**What you have to do:** Range to output from the entries below: the line containing "((List.range 131072).map (fun i =>" through the line containing "def imageTiles (bs". Set it down exactly, ends included, nothing else.
#### Data records
/-- Byte `i` of the checkpoint image's 0x00_0000 to 0x7A_40FF (R174). -/
def ckptByte (s : State) (c i : Nat) : Byte :=
  let x := s.core c
  let nth (v k : Nat) : Byte := BitVec.ofNat 8 (v / 256 ^ k)
  if i < 0x600000 then x.spByte i
  else if i < 0x780000 then nth (sget Acc.zero x.accs ((i - 0x600000) / 12)).value.toNat ((i - 0x600000) % 12)
  else if i < 0x7A0000 then
    BitVec.ofNat 8 ((sget Acc.zero x.accs (i - 0x780000)).shown (x.tileSt ((i - 0x780000) / 16384)).fmode).tagByte
  else if i < 0x7A1000 then nth (sget 0 x.terms ((i - 0x7A0000) / 4)) (i % 4)
  else if i < 0x7A2000 then nth (sget 0 x.nextK ((i - 0x7A1000) / 4)) (i % 4)
  else if i < 0x7A4000 then nth (s.syncVal c ((i - 0x7A2000) / 4)) (i % 4)
  else
    let b := (i - 0x7A4000) % 32
    if 2 ≤ b ∧ b ≤ 12 then (blockHeader (x.tileSt ((i - 0x7A4000) / 32)) 1 0).getD b 0#8 else 0#8

/-- The header of the image (R174). -/
def ckptHeader (s : State) (c crc : Nat) : List Byte :=
  leBytes 4 0x4B43394A ++ leBytes 4 0 ++ leBytes 8 (s.regFld (Reg.coreTpimage c) 0 48) ++ leBytes 4 (s.ckptTarget c) ++
    (nextWords s c).flatMap (leBytes 4) ++ leBytes 4 crc ++ leBytes 212 0

/-- The checkpoint image of a core (R174). -/
def ckptImage (s : State) (c : Nat) : List Byte :=
  let body := (List.range 0x7A4100).map (ckptByte s c)
  body ++ ckptHeader s c (crc32c body)

/-- The CRC-32C an image carries in its header (R174). -/
def ckptCrc (img : List Byte) : Nat := leAt (img.drop 0x7A4100) 40 4

/-- An image written at its address, or the fault of a refused write. -/
def saveImage (s : State) (r : Req) (addr : Nat) (img : List Byte) : State × Option TFault :=
  match devWrite s r .clean addr img with
  | (s1, some _) => (s1, some ⟨0x020F, writeFailsAt s r .clean addr img, true, 0, 0⟩)
  | (s1, none) => (s1, none)

/-- What an image stands for kept beside it (R82, R118). -/
def keepSaved (s : State) (v : SavedRun) : State :=
  { s with bench := { s.bench with saved := s.bench.saved.filter (fun t => decide (t.addr ≠ v.addr)) ++ [v] } }

/-- The leaves kept beside an image, where the image read is still the one that the machine saved there (R75, R82). -/
def keptTree (s : State) (addr crc : Nat) : Option (List (Nat × List (Nat × Nat))) :=
  (s.bench.saved.find? (fun t => decide (t.addr = addr) && decide (t.crc = crc))).map (·.leaves)

/-- An image written to a core's checkpoint area and the run noted as saved, or the fault of a refused write (R98, R117). -/
def saveAs (s : State) (c : Nat) (img : List Byte) : State × Option TFault :=
  let x := s.core c
  match saveImage (s.bump (Reg.corePortwr c) ckptSize) { coreReq s c with owner := none } x.ckptAddr img with
  | (s1, some f) => (s1, some f)
  | (s1, none) =>
    (keepSaved s1 ⟨x.ckptAddr, ckptCrc img, x.leaves, stagedOf s1 (runKey (s1.cmdOwner c) x.run.prog)⟩, none)

/-- A core's image saved, or the fault met in the saved data (R98, R94, R117): an uncorrectable scratchpad word, a parity or residue failure, or a
refused write. `upset` is what the tag parities show, `ecc` what the scratchpad reads meet. -/
def saveCkpt (s0 : State) (c : Nat) (upset : Bool) (ecc : SpEcc) : State × Option TFault :=
  let s := takeEcc s0 c ecc
  match (s.core c).spBad.min? with
  | some w => (s, some (spData 0 w))
  | none =>
    if upset || (s.core c).accs.any (fun p => !p.2.resOk ((s.core c).tileSt (p.1 / 16384)).fmode) then (s, some (.plain 0x020B))
    else saveAs s c (ckptImage s c)

/-- A list of words of an image as a sparse table, zero entries left out. -/
def sparseWords (n width : Nat) (bs : List Byte) (m : Nat) : List (Nat × Nat) :=
  ((List.range n).map (fun i => (i, leAt bs (width * i) width % m))).filter (fun p => decide (p.2 ≠ 0))

/-- The accumulators of an image. -/
def imageAccs (vals tags : List Byte) : List (Nat × Acc) :=
  ((List.range 131072).map (fun i =>
    let t := leAt tags i 1
    let b (k : Nat) : Bool := decide (bitsOf t k 1 = 1)
    (i, (⟨BitVec.ofNat 96 (leAt vals (12 * i) 12), BitVec.ofNat 3 t, b 3, b 4, b 5, b 6, b 7⟩ : Acc)))).filter
      (fun p => decide (p.2 ≠ Acc.zero))

/-- The tiles of an image. -/
def imageTiles (bs : List Byte) : List (Nat × TileSt) :=
  ((List.range 8).map (fun i => (i, tileOfHeader (sliceBytes bs (32 * i) 32)))).filter (fun p => decide (p.2 ≠ TileSt.zero))

/-- The leaf lists of a core restored from an image that the machine has not saved there itself: an accumulator of a float-tree tile that has taken terms stands for a saved node, with the number of leaves
that the row's next-K index shows (R155, R174). -/
def imageLeaves (accs : List (Nat × Acc)) (terms nextK : List (Nat × Nat)) (tiles : List (Nat × TileSt)) :
    List (Nat × List (Nat × Nat)) :=
  (accs.filter (fun p => (sget TileSt.zero tiles (p.1 / 16384)).fmode && decide (sget 0 terms (p.1 / 128) ≠ 0))).map
    (fun p => (p.1, [(2 ^ 24 + (sget 0 nextK (p.1 / 128) - (sget TileSt.zero tiles (p.1 / 16384)).kstart),
      p.2.value.toNat % 2 ^ 34)]))

/-- Whether the word at an index of a stream of the image in memory is an END (R133). -/
def endInMemory (s : State) (c k idx : Nat) : Bool :=
  match readBytes s (wordAddr s c k idx) 16 with
  | some bs => decide (wEng (leNat bs) = 6) && decide (wOp (leNat bs) = 2)
  | none => false

/-- Whether the word before an index of a stream of the image in memory is an END (R174): the stream had ended. -/
def endedBefore (s : State) (c k idx : Nat) : Bool := decide (idx ≠ 0) && endInMemory s c k (idx - 1)

/-- The core's state restored from an image whose checks have passed (R175, R188). A request that came before the restore has its target beyond the
image's markers (R172). -/
def restoreCkpt (s : State) (c : Nat) (bs : List Byte) : State :=
  let x := s.core c
  let head := bs.drop 0x7A4100
  let accs := imageAccs (sliceBytes bs 0x600000 0x180000) (sliceBytes bs 0x780000 0x20000)
  let terms := sparseWords 1024 4 (sliceBytes bs 0x7A0000 0x1000) (2 ^ 23)
  let nextK := sparseWords 1024 4 (sliceBytes bs 0x7A1000 0x1000) (2 ^ 24)
  let tiles := imageTiles (sliceBytes bs 0x7A4000 256)
  let sp := (((bs.take 0x600000).zipIdx).map (fun p => (p.2, p.1))).filter (fun p => decide (p.2 ≠ 0#8))
  let marker := leAt head 16 4
  let streams := (x.streams.zipIdx).map (fun p =>
    { p.1 with
      marker := marker, ended := endedBefore s c p.2 (leAt head (20 + 4 * p.2) 4)
      past := decide (2 ^ 24 ≤ leAt head (20 + 4 * p.2) 4) })
  let s1 := s.setCore c { x with
    sp := sp, spBad := [], accs := accs, terms := terms
    leaves := (keptTree s x.ckptAddr (leAt head 40 4)).getD (imageLeaves accs terms nextK tiles)
    nextK := nextK, tiles := tiles, vregs := []
    streams := streams, resuming := false }
  let s2 := (List.range 1920).foldl (fun s n => s.setRegFld (Reg.coreSync c n) 0 32 (leAt bs (0x7A2000 + 4 * n) 4)) s1
  let s3 := (List.range 5).foldl (fun s k => s.setRegFld (tpword c k) 0 24 (leAt head (20 + 4 * k) 4)) s2
  let w := setFld (s3.reg (Reg.coreTpckpt c)) 0 24 marker
  s3.setReg (Reg.coreTpckpt c) (setBit (if bitAt w 48 then setFld w 24 24 (marker + 1) else w) 51 true)

/-- Whether an image's header and CRC-32C are those of the program (R174, R175). -/
def ckptHeadOk (s : State) (c : Nat) (bs : List Byte) : Bool :=
  let head := bs.drop 0x7A4100
  decide (leAt head 0 4 = 0x4B43394A) && decide (leAt head 8 8 = s.regFld (Reg.coreTpimage c) 0 48) &&
    decide (ckptCrc bs = crc32c (bs.take 0x7A4100))

/-- The core resumes from an image of `z` bytes as it was read, or faults (R175). -/
def resumeFrom (s : State) (c z : Nat) (bs : List Byte) : State :=
  let s1 := s.bump (Reg.corePortrd c) z
  if !ckptHeadOk s1 c bs then tileFault s1 c 6 0 (.plain 0x0215)
  else if ((restoreCkpt s1 c bs).core c).accs.any
      (fun p => !p.2.resOk (((restoreCkpt s1 c bs).core c).tileSt (p.1 / 16384)).fmode) then tileFault s1 c 3 0 (.plain 0x020B)
  else syncTpstat (headChecks (restoreCkpt s1 c bs) c) c

/-- An image of `z` bytes read at its address, and the core resumed from it. -/
def resumeCkpt (s : State) (c addr z : Nat) (ecc : MemEcc) : State :=
  match devRead s { coreReq s c with owner := none } ecc addr z with
  | (s1, .error p) => tileFault s1 c 3 0 (poisonFault p (readFailsAt s { coreReq s c with owner := none } ecc addr z) addr z 0)
  | (s1, .ok bs) => resumeFrom s1 c z bs

/-- CHECKPOINT_RESUME (R175): the image is read, checked and restored. -/
def execCheckpointResume (core : Fin 96) (ecc : MemEcc) (s : State) : Out :=
  let x := s.core core.val
  if s.coreSt core.val ≠ .run ∨ x.clearing ∨ !x.resuming then .next s
  else .next (resumeCkpt s core.val x.ckptAddr ckptSize ecc)

/-! ## Debug -/

/-- Whether a debug scope is unlocked (R595). -/
def unlocked (s : State) (scope : Nat) : Bool := s.regBit Reg.devDbgstat scope

/-- Gaffer firmware or the debug access port, who alone write CORE_CTL, CORE_TPBRK and CORE_TPSTEP (R123, R186). -/
def debugWriter (acc : Accessor) : Bool :=
  match acc with
  | .ident who => decide (who.val = 16)
  | .debugPort => true

/-- A request refused under R100, R123, R186 or R206. -/
def windowRefused (s : State) (c : Nat) : State := s.bump (Reg.coreWinref c) 1

/-- The core enters HALT (R117, R415): its streams stop at the next instruction boundary. -/
def haltCore (s : State) (c : Nat) : State :=
  let s1 := (accrue s c).setCoreSt c .halt
  syncTpstat (s1.setCore c { s1.core c with haltPoint := none }) c

/-- Whether a core in RUN may be halted: debug is unlocked and the run is a main run (R123, R415). -/
def mayHalt (s : State) (c : Nat) : Bool :=
  decide (s.coreSt c = .run) && unlocked s 0 && !shadowRun s c

/-- HALTREQ (R123). -/
def execHaltreq (acc : Accessor) (core : Fin 96) (t : Nat) (s : State) : Out :=
  let s := s.at t
  let c := core.val
  if !debugWriter acc then .next (windowRefused s c)
  else if mayHalt s c then .next (haltCore s c)
  else .next (s.setRegBit (Reg.coreCtl c) 3 true)

/-- RESUME (R123, R117): the core runs again. -/
def execResume (acc : Accessor) (core : Fin 96) (t : Nat) (s : State) : Out :=
  let s := s.at t
  let c := core.val
  if !debugWriter acc then .next (windowRefused s c)
  else if s.coreSt c ≠ .halt then .next s
  else
    let s1 := s.setCore c { s.core c with haltPoint := none, since := s.now }
    .next (syncTpstat (headChecks (s1.setCoreSt c .run) c) c)

/-- Whether a restart request for a core is absorbed (R553). -/
def restartAbsorbed (s : State) (c : Nat) : Bool :=
  match s.coreSt c with
  | .off | .quarantine | .reset | .repair | .selftest => true
  | _ => inReset s (1, c)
########
**Response below:**
  ((List.range 131072).map (fun i =>
    let t := leAt tags i 1
    let b (k : Nat) : Bool := decide (bitsOf t k 1 = 1)
    (i, (⟨BitVec.ofNat 96 (leAt vals (12 * i) 12), BitVec.ofNat 3 t, b 3, b 4, b 5, b 6, b 7⟩ : Acc)))).filter
      (fun p => decide (p.2 ≠ Acc.zero))

/-- The tiles of an image. -/
def imageTiles (bs : List Byte) : List (Nat × TileSt) :=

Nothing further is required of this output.